Change Log

This project uses semantic versioning to track version numbers, where backwards incompatible changes (highlighted in bold) bump the major version of the package.

NEXT RELEASE

TBD

2.0.0

  • Major modernization of textract absorbing the textract-py3 fork (`#543`_ by `@KyleKing`_)

    • Implement GitHub Actions CI/CD and improve test coverage

    • Fix minor inconsistencies on Windows

    • Resolve dependency specification errors by migrating to uv

    • Update some minimum dependency versions and sets minimum Python to 3.9

    • Migrate to PyPi Trusted Publisher for releases

  • Multiple Fixes:

  • Documentation Updates

1.6.5

  • switched epub parsing to MIT license compatible package (#411 by @jhale1805)

1.6.4

  • several bug fixes, including:

1.6.1

  • several bug fixes, including:

    • fixing the readthedocs build (#150)

1.6.0

  • Let the user provide file extension as an argument when the file name has no extension (#148 by @motazsaad)

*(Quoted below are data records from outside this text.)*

-- ==== Sys2Proof/Machine/Dispatch.lean ====
section
/-! DEFINITION. Which meaning each constructor of `Instr` has, one arm each. -/

namespace Sys2Proof.Machine
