/-- For every instruction of either set and every state whose current slice stands in an active bank, exec answers a next state. Every event
but the three fetch traps, which are the current slice's, answers one in every state, whether or not a slice stands. Where none stands, an
instruction either goes on or is the fault noSlice; no arm refuses. (R100) -/
def Obligations.NeverStops : Prop :=
  (∀ (i : Instr) (s : State), (sliceAt s s.cur).isSome = true → goesOn (exec i s) = true) ∧
  (∀ (i : Instr) (s : State), sliceAt s s.cur = none → goesOn (exec i s) = true ∨ exec i s = .fault .noSlice) ∧
  (∀ (i : Instr) (s : State), i.hasWord = false → (∀ w, i ≠ .illegalOp w ∧ i ≠ .wrongSlice w ∧ i ≠ .fetchRange w) →
    goesOn (exec i s) = true)

/-- State.reset lists no byte of main memory, places no team, launch or gang, holds no key, has its count of ac cycles and its wall clock at
0, stands in boot stage 1 with no failure, has phase map 1, LAUNCHCOUNT 1, ICRED 32, incarnation 0 and every debug slot with SINT 15, and
its memories stand in the canonical form. R382, R402, R438 and R449 give the phase map, ICRED, SINT, LAUNCHCOUNT and the boot stage; the
package number and incarnation 0 are log 6, empty memory is log 3 and the other zeros log 5, the model's choice. (R382, R402, R438, R449) -/
def Obligations.ResetState : Prop :=
  State.reset.mem = [] ∧ State.reset.cores = [] ∧ State.reset.launches = [] ∧ State.reset.gangs = [] ∧ State.reset.keys = [] ∧
  State.reset.clock = 0 ∧ State.reset.wall = 0 ∧ State.reset.service.stage = 1 ∧ State.reset.service.fail = false ∧
  State.reset.regs.phaseMap = 1 ∧ State.reset.launchCount = 1 ∧ State.reset.regs.icred = 32 ∧ State.reset.regs.incarnation = 0 ∧
  (∀ n, field (listGetD (debugSlot State.reset n).d 1 0) 31 28 = 15) ∧ State.reset.memoriesOk = true

/-- If main memory, host memory and the weight stores stand in the canonical form (addresses strictly rising, no byte listed that an unlisted
address reads as), and a step answers a next state, they stand in it there too. (R177, R293, R300) -/
def Obligations.MemoriesOkKept : Prop :=
  ∀ s t : State, s.memoriesOk = true → step s = .next t → t.memoriesOk = true

/-- If the accesses in flight stand in the strictly rising order of their numbers, each below the number that the next access will take, and a
step answers a next state, they stand so there too: no two accesses in flight are ever confused, and the order in which a slice's accesses
were accepted is never lost. At reset none is in flight. (R176, R361) -/
def Obligations.AccessNumbersKept : Prop :=
  State.reset.accessesOrdered ∧ ∀ s t : State, s.accessesOrdered → step s = .next t → t.accessesOrdered

/-- For a record whose slice identity lies in the ranges of the package, each field of R103 stands at its bits, and the reserved bits are 0.
(R103) -/
def Obligations.TrapRecordLayout : Prop :=
  ∀ r : TrapRecord, r.id.core < 384 → r.id.slot < 16 → (∀ i, r.id.strand = some i → i < 1024) →
    ∃ d0 d1 d2, r.words = [d0, d1, d2, r.clock, r.info0, r.info1, r.detail0, r.detail1] ∧
      field d0 63 56 = r.cause.toNat ∧ field d0 55 52 = r.cls.toNat ∧ field d0 51 48 = 0 ∧ field d0 47 35 = r.pkg.toNat ∧
      field d0 34 33 = r.id.core / 96 ∧ field d0 32 26 = r.id.core % 96 ∧ field d0 25 22 = r.id.slot ∧
      field d0 21 21 = (if r.id.strand = none then 1 else 0) ∧ field d0 20 11 = r.id.strand.getD 0 ∧ field d0 10 0 = 0 ∧
      field d1 63 32 = r.nextPc.toNat ∧ field d1 31 0 = r.pc.toNat ∧
      field d2 63 32 = r.launch.toNat ∧ field d2 31 16 = r.world.toNat ∧ field d2 15 13 = r.field.toNat ∧ field d2 12 0 = 0

/-- A slice that takes a trap of class ENCODING, PROGRAM, DATA or DEBUG enters TRAPPED with a record of the cause, its class, its PC, the
NEXTPC, FIELD, INFO0 and INFO1 of the trap, its launch and world and the cycle count. Its PC, registers, %sp, flags, circle, step bit,
queues and held stores are kept; no other slice, team, core, register of the package or byte of memory changes; one record waits to be
written for the slice, and it goes to the trap queue of the launch, or for class DEBUG to the debug slot attached to that launch, where
there is one; that it is the first such slot is log 112, the model's choice. Each trap code has the value and the class of R102. (R100,
R101, R102, R103) -/
def Obligations.TakingATrap : Prop :=
  (∀ (s : State) (id : SliceId) (tm : Team) (sl : Slice) (i : TrapInfo), sliceAt s id = some (tm, sl) →
    ∃ t sl' r, trapSlice s id i = t ∧ OnlySlice s { t with waiting := s.waiting } id sl' ∧
      sl' = { sl with run := .trapped, record := some r, stall := none, await := none, skip := false, arrived := none, waits := none,
                      scatter := [], linv := 0 } ∧
      r = { cause := i.cause.value, cls := i.cause.cls.value, pkg := BitVec.ofNat 13 s.regs.number, id := id, nextPc := i.next, pc := sl.pc,
            launch := BitVec.ofNat 32 tm.launch, world := BitVec.ofNat 16 tm.world, field := i.field, clock := s.clock,
            info0 := i.info0, info1 := i.info1, detail0 := i.detail0, detail1 := i.detail1 } ∧
      t.waiting = s.waiting ++ [⟨(match i.cause.cls, debugSlotOf s tm.launch with
        | .debug, some n => .debug n
        | _, _ => .trap tm.launch), r.words, .slice (tm.name id.strand), false⟩] ∧
      (∀ n, debugSlotOf s tm.launch = some n → (∃ p ∈ s.debugSlots, p.1 = n ∧ (listGetD p.2.d 0 0).getLsbD 63 = true ∧
        (listGetD p.2.d 0 0).getLsbD 62 = true ∧ field (listGetD p.2.d 1 0) 63 32 = tm.launch ∧ field (listGetD p.2.d 3 0) 63 48 ≠ 0))) ∧
  (∀ c : Cause, (c.value.toNat, c.cls.value.toNat) = (match c with
    | .illegalOp => (0x01, 0) | .wrongSlice => (0x02, 0) | .badModifier => (0x03, 0) | .badOperand => (0x04, 0)
    | .literalDest => (0x05, 0) | .oddPair => (0x06, 0) | .regRange => (0x07, 0) | .queueUndeclared => (0x08, 0)
    | .queueKind => (0x09, 0) | .fetchRange => (0x0A, 0) | .misalignedPc => (0x0B, 0) | .badSpecial => (0x0C, 0)
    | .stackOverflow => (0x0D, 1) | .stackUnderflow => (0x0E, 1) | .circleMask => (0x0F, 1) | .trap => (0x10, 1)
    | .breakpoint => (0x11, 2) | .step => (0x12, 2) | .watch => (0x13, 2) | .labelMiss => (0x20, 4) | .labelDenied => (0x21, 5)
    | .offsetRange => (0x22, 5) | .wrongWorld => (0x23, 5) | .poisonPop => (0x24, 3) | .badHallmark => (0x25, 3)
    | .misalignedAccess => (0x26, 3) | .peerReset => (0x27, 3) | .notInPhase => (0x28, 3) | .linkKeyExhausted => (0x29, 6)))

  • Added ability to parse audio with pocketsphinx (#122 by @barrust)

  • Added ability to parse .psv and .tsv files (#141)

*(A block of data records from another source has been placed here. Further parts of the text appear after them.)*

/-! ### putCore -/

@[simp] theorem putCore_cur (s : State) (c : Nat) (k : Core) : (putCore s c k).cur = s.cur := rfl
@[simp] theorem putCore_agenda (s : State) (c : Nat) (k : Core) : (putCore s c k).agenda = s.agenda := rfl
@[simp] theorem putCore_clock (s : State) (c : Nat) (k : Core) : (putCore s c k).clock = s.clock := rfl
@[simp] theorem putCore_wall (s : State) (c : Nat) (k : Core) : (putCore s c k).wall = s.wall := rfl
@[simp] theorem putCore_memSize (s : State) (c : Nat) (k : Core) : (putCore s c k).memSize = s.memSize := rfl
@[simp] theorem putCore_mem (s : State) (c : Nat) (k : Core) : (putCore s c k).mem = s.mem := rfl
@[simp] theorem putCore_sectorKeys (s : State) (c : Nat) (k : Core) : (putCore s c k).sectorKeys = s.sectorKeys := rfl
@[simp] theorem putCore_hostMem (s : State) (c : Nat) (k : Core) : (putCore s c k).hostMem = s.hostMem := rfl
@[simp] theorem putCore_combiner (s : State) (c : Nat) (k : Core) : (putCore s c k).combiner = s.combiner := rfl
@[simp] theorem putCore_keys (s : State) (c : Nat) (k : Core) : (putCore s c k).keys = s.keys := rfl
@[simp] theorem putCore_regs (s : State) (c : Nat) (k : Core) : (putCore s c k).regs = s.regs := rfl
@[simp] theorem putCore_counters (s : State) (c : Nat) (k : Core) : (putCore s c k).counters = s.counters := rfl
@[simp] theorem putCore_counterTs (s : State) (c : Nat) (k : Core) : (putCore s c k).counterTs = s.counterTs := rfl
@[simp] theorem putCore_dies (s : State) (c : Nat) (k : Core) : (putCore s c k).dies = s.dies := rfl
@[simp] theorem putCore_lines (s : State) (c : Nat) (k : Core) : (putCore s c k).lines = s.lines := rfl
@[simp] theorem putCore_mts (s : State) (c : Nat) (k : Core) : (putCore s c k).mts = s.mts := rfl
@[simp] theorem putCore_waiters (s : State) (c : Nat) (k : Core) : (putCore s c k).waiters = s.waiters := rfl
@[simp] theorem putCore_atomicWorlds (s : State) (c : Nat) (k : Core) : (putCore s c k).atomicWorlds = s.atomicWorlds := rfl
@[simp] theorem putCore_hl (s : State) (c : Nat) (k : Core) : (putCore s c k).hl = s.hl := rfl
@[simp] theorem putCore_fl (s : State) (c : Nat) (k : Core) : (putCore s c k).fl = s.fl := rfl
@[simp] theorem putCore_pCopies (s : State) (c : Nat) (k : Core) : (putCore s c k).pCopies = s.pCopies := rfl
@[simp] theorem putCore_fCopies (s : State) (c : Nat) (k : Core) : (putCore s c k).fCopies = s.fCopies := rfl
@[simp] theorem putCore_inflight (s : State) (c : Nat) (k : Core) : (putCore s c k).inflight = s.inflight := rfl
@[simp] theorem putCore_nextAccess (s : State) (c : Nat) (k : Core) : (putCore s c k).nextAccess = s.nextAccess := rfl
@[simp] theorem putCore_sent (s : State) (c : Nat) (k : Core) : (putCore s c k).sent = s.sent := rfl
@[simp] theorem putCore_expected (s : State) (c : Nat) (k : Core) : (putCore s c k).expected = s.expected := rfl
@[simp] theorem putCore_heldPackets (s : State) (c : Nat) (k : Core) : (putCore s c k).heldPackets = s.heldPackets := rfl
@[simp] theorem putCore_outbox (s : State) (c : Nat) (k : Core) : (putCore s c k).outbox = s.outbox := rfl
@[simp] theorem putCore_unsprayed (s : State) (c : Nat) (k : Core) : (putCore s c k).unsprayed = s.unsprayed := rfl
@[simp] theorem putCore_markers (s : State) (c : Nat) (k : Core) : (putCore s c k).markers = s.markers := rfl
@[simp] theorem putCore_late (s : State) (c : Nat) (k : Core) : (putCore s c k).late = s.late := rfl
@[simp] theorem putCore_tableReads (s : State) (c : Nat) (k : Core) : (putCore s c k).tableReads = s.tableReads := rfl
@[simp] theorem putCore_messages (s : State) (c : Nat) (k : Core) : (putCore s c k).messages = s.messages := rfl
@[simp] theorem putCore_blocked (s : State) (c : Nat) (k : Core) : (putCore s c k).blocked = s.blocked := rfl
@[simp] theorem putCore_standing (s : State) (c : Nat) (k : Core) : (putCore s c k).standing = s.standing := rfl
@[simp] theorem putCore_ended (s : State) (c : Nat) (k : Core) : (putCore s c k).ended = s.ended := rfl
@[simp] theorem putCore_remoteFaults (s : State) (c : Nat) (k : Core) : (putCore s c k).remoteFaults = s.remoteFaults := rfl
@[simp] theorem putCore_links (s : State) (c : Nat) (k : Core) : (putCore s c k).links = s.links := rfl
@[simp] theorem putCore_launchCount (s : State) (c : Nat) (k : Core) : (putCore s c k).launchCount = s.launchCount := rfl
@[simp] theorem putCore_queues (s : State) (c : Nat) (k : Core) : (putCore s c k).queues = s.queues := rfl
@[simp] theorem putCore_launches (s : State) (c : Nat) (k : Core) : (putCore s c k).launches = s.launches := rfl
@[simp] theorem putCore_gangs (s : State) (c : Nat) (k : Core) : (putCore s c k).gangs = s.gangs := rfl
@[simp] theorem putCore_visits (s : State) (c : Nat) (k : Core) : (putCore s c k).visits = s.visits := rfl
@[simp] theorem putCore_ackOrder (s : State) (c : Nat) (k : Core) : (putCore s c k).ackOrder = s.ackOrder := rfl
@[simp] theorem putCore_loaderHandler (s : State) (c : Nat) (k : Core) : (putCore s c k).loaderHandler = s.loaderHandler := rfl
@[simp] theorem putCore_launchWaits (s : State) (c : Nat) (k : Core) : (putCore s c k).launchWaits = s.launchWaits := rfl
@[simp] theorem putCore_waiting (s : State) (c : Nat) (k : Core) : (putCore s c k).waiting = s.waiting := rfl
@[simp] theorem putCore_rings (s : State) (c : Nat) (k : Core) : (putCore s c k).rings = s.rings := rfl
@[simp] theorem putCore_posted (s : State) (c : Nat) (k : Core) : (putCore s c k).posted = s.posted := rfl
@[simp] theorem putCore_pledges (s : State) (c : Nat) (k : Core) : (putCore s c k).pledges = s.pledges := rfl
@[simp] theorem putCore_partitions (s : State) (c : Nat) (k : Core) : (putCore s c k).partitions = s.partitions := rfl
@[simp] theorem putCore_cacheSets (s : State) (c : Nat) (k : Core) : (putCore s c k).cacheSets = s.cacheSets := rfl
@[simp] theorem putCore_monitors (s : State) (c : Nat) (k : Core) : (putCore s c k).monitors = s.monitors := rfl
@[simp] theorem putCore_quotaAt (s : State) (c : Nat) (k : Core) : (putCore s c k).quotaAt = s.quotaAt := rfl
@[simp] theorem putCore_hostReads (s : State) (c : Nat) (k : Core) : (putCore s c k).hostReads = s.hostReads := rfl
@[simp] theorem putCore_mailboxes (s : State) (c : Nat) (k : Core) : (putCore s c k).mailboxes = s.mailboxes := rfl
@[simp] theorem putCore_debugSlots (s : State) (c : Nat) (k : Core) : (putCore s c k).debugSlots = s.debugSlots := rfl
@[simp] theorem putCore_saltin (s : State) (c : Nat) (k : Core) : (putCore s c k).saltin = s.saltin := rfl
@[simp] theorem putCore_service (s : State) (c : Nat) (k : Core) : (putCore s c k).service = s.service := rfl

  • several bug fixes, including:

    • checking for the importability of a parser rather than the presense of the file (#136 by @AusIV)

    • manage versions with bumpversion (#146)

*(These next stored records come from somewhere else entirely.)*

/-- Units isolated one after another: those named, and no others. -/
theorem unitState_isolateUnits (s : State) (base n bits u : Nat) : unitState (isolateUnits s base n bits) u =
    if base ≤ u ∧ u < base + n ∧ bits.testBit (u - base) = true then .isolated else unitState s u := by
  induction n with
  | zero => exact (if_neg (by omega)).symm
  | succ n ih =>
    have hstep : isolateUnits s base (n + 1) bits = if bits.testBit n then putUnit (isolateUnits s base n bits) (base + n) .isolated
        else isolateUnits s base n bits := by
      simp [isolateUnits, List.range_succ]
    rw [hstep]
    by_cases hu : u = base + n
    · subst hu
      rw [Nat.add_sub_cancel_left] at ih ⊢
      rw [if_neg (by omega)] at ih
      by_cases hbit : bits.testBit n = true
      · rw [if_pos hbit, if_pos ⟨by omega, by omega, hbit⟩, unitState_putUnit_self]
      · rw [if_neg hbit, if_neg (by tauto), ih]
    · have hsame : unitState (if bits.testBit n then putUnit (isolateUnits s base n bits) (base + n) .isolated
          else isolateUnits s base n bits) u = unitState (isolateUnits s base n bits) u := by
        split
        · rw [unitState_putUnit, if_neg hu]
        · rfl
      rw [hsame, ih]
      congr 1
      apply propext
      constructor <;> rintro ⟨h1, h2, h3⟩ <;> exact ⟨h1, by omega, h3⟩

theorem linkAt_modLink (s : State) (n : Nat) (f : LinkStatus → LinkStatus) (k : Nat) :
    linkAt (modLink s n f) k = if k = n then f (linkAt s n) else linkAt s k := by
  unfold linkAt modLink
  dsimp only
  split
  · next h =>
    rw [h, Table.getD_put_self]
    rfl
  · next h => rw [Table.getD_put_ne _ _ _ h]

/-- The links of the planes up that did not fail to train (R449). -/
def trainLinks (planes : BitVec 16) (s : State) (n : Nat) : State :=
  (List.range n).foldl (fun s j =>
    let f (l : LinkStatus) : LinkStatus := { l with up := !planes.getLsbD j }
    modLink (modLink s (linkKey j false) f) (linkKey j true) f) s

theorem trainLinks_links (planes : BitVec 16) (s : State) (n : Nat) (hn : n ≤ 16) :
    (∃ l, trainLinks planes s n = { s with links := l }) ∧ ∀ k, k < n →
      (linkAt (trainLinks planes s n) k).up = !planes.getLsbD k ∧ (linkAt (trainLinks planes s n) (k + 16)).up = !planes.getLsbD k := by
  induction n with
  | zero => exact ⟨⟨s.links, rfl⟩, fun k hk => absurd hk (Nat.not_lt_zero k)⟩
  | succ n ih =>
    obtain ⟨⟨l, hl⟩, hup⟩ := ih (by omega)
    have hstep : trainLinks planes s (n + 1) = modLink (modLink (trainLinks planes s n) n fun l => { l with up := !planes.getLsbD n })
        (n + 16) fun l => { l with up := !planes.getLsbD n } := by
      simp [trainLinks, List.range_succ, linkKey, bitAt]
    rw [hstep]
    refine ⟨⟨_, by rw [hl]; rfl⟩, fun k hk => ?_⟩
    simp only [linkAt_modLink]
    by_cases hkn : k = n
    · subst hkn
      simp
    · rw [if_neg (by omega), if_neg hkn, if_neg (by omega), if_neg (by omega)]
      exact hup k (by omega)

/-! ### Service commands (R450) -/

section
variable {s : State} {v : DWord}

/-- The state with a word in SVCCMD. -/
def withCommand (s : State) (x : DWord) : State := { s with regs := { s.regs with svcCmd := x } }

/-- The state with a command's word in SVCCMD. -/
def commanded (s : State) (v : DWord) : State := withCommand s (keepBits v 63 48)

theorem withCommand_leaves (s : State) (x : DWord) : (withCommand s x).service = s.service ∧ (withCommand s x).mem = s.mem ∧
    (withCommand s x).cores = s.cores ∧ (withCommand s x).saltin = s.saltin ∧ (withCommand s x).mailboxes = s.mailboxes :=
  ⟨rfl, rfl, rfl, rfl, rfl⟩

theorem serviceCommand_of_unit {op u : Nat} {f : State → Nat → State} (hready : hostWrites s = true) (hbusy : s.service.busy = none)
    (hop : field v 63 60 = op) (hrange : 1 ≤ op ∧ op ≤ 4) (hunit : commandUnit v = some u) :
    serviceCommand s 0 v op f = f (commanded s v) u := by
  obtain ⟨h1, h4⟩ := hrange
  unfold serviceCommand
  dsimp only
  rw [if_neg (by simp [hready]), hbusy, if_neg (by decide), hop, if_neg (by omega), if_neg (not_not.2 rfl), if_neg (by omega), hunit]
  rfl

theorem serviceCommand_of_firmware {f : State → Nat → State} (hready : hostWrites s = true) (hbusy : s.service.busy = none)
    (hop : field v 63 60 = 5) : serviceCommand s 0 v 5 f = f (commanded s v) 0 := by
  unfold serviceCommand
  dsimp only
  rw [if_neg (by simp [hready]), hbusy, if_neg (by decide), hop, if_neg (by decide), if_neg (by decide), if_pos rfl]
  rfl

theorem hostWrites_of_ready (hstage : s.service.stage = 5) (hscrub : s.saltin.scrubbing = none) : hostWrites s = true := by
  simp [hostWrites, hstage, hscrub]

/-- RESULT and BUSY of a status word. -/
theorem svcStatWord_fields (busy : Bool) {result : Nat} (h : result < 16) :
    field (BitVec.ofNat 64 (bitAt busy 63 + result * 2 ^ 56)) 59 56 = result ∧
      field (BitVec.ofNat 64 (bitAt busy 63 + result * 2 ^ 56)) 63 63 = if busy then 1 else 0 := by
  have hbit : bitAt busy 63 = (if busy then 1 else 0) * 2 ^ 63 := by cases busy <;> rfl
  have hb : (if busy then 1 else 0) < 2 := by cases busy <;> decide
  generalize (if busy then 1 else 0) = b at hbit hb ⊢
  rw [hbit, field_ofNat (by omega), field_ofNat (by omega)]
  exact ⟨by omega, by omega⟩

/-- The state with SVCSTAT and BUSY. -/
def withStatus (s : State) (x : DWord) (busy : Option Nat) : State :=
  { s with regs := { s.regs with svcStat := x }, service := { s.service with busy := busy } }

theorem reportService_eq (s : State) (busy : Option Nat) (result : Nat) :
    reportService s busy result = withStatus s (BitVec.ofNat 64 (bitAt busy.isSome 63 + result * 2 ^ 56)) busy := rfl

theorem withStatus_leaves (s : State) (x : DWord) (busy : Option Nat) :
    (withStatus s x busy).regs.svcCmd = s.regs.svcCmd ∧ (withStatus s x busy).service.units = s.service.units ∧
      (withStatus s x busy).mem = s.mem ∧ (withStatus s x busy).cores = s.cores ∧ (withStatus s x busy).saltin = s.saltin :=
  ⟨rfl, rfl, rfl, rfl, rfl⟩

/-- The state of a unit is what the list of units says. -/
theorem unitState_congr {s t : State} (h : t.service.units = s.service.units) (u : Nat) : unitState t u = unitState s u :=
  by rw [unitState, unitState, h]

    • properly reporting on missing external dependencies (#139 by @AusIV)

    • pin chardet to version 2.1.1 to avoid decode errors (#107)

    • avoid unicode decode error with html parser (#147 by @suned)

    • enabling autocomplete and improving error handling (#149)

1.5.0

1.4.0

  • added layout preservation option for pdftotext pdf extractor (#93 by @ankushshah89)

  • added simple support for extensionless filenames, treating them as plain .txt files (#85)

  • several bug fixes, including:

    • now extracting the text in tables from docx files at the end of the text extraction (#92 by @jsmith-mploir)

    • faster testing framework by only rebuilding test data when needed (#90)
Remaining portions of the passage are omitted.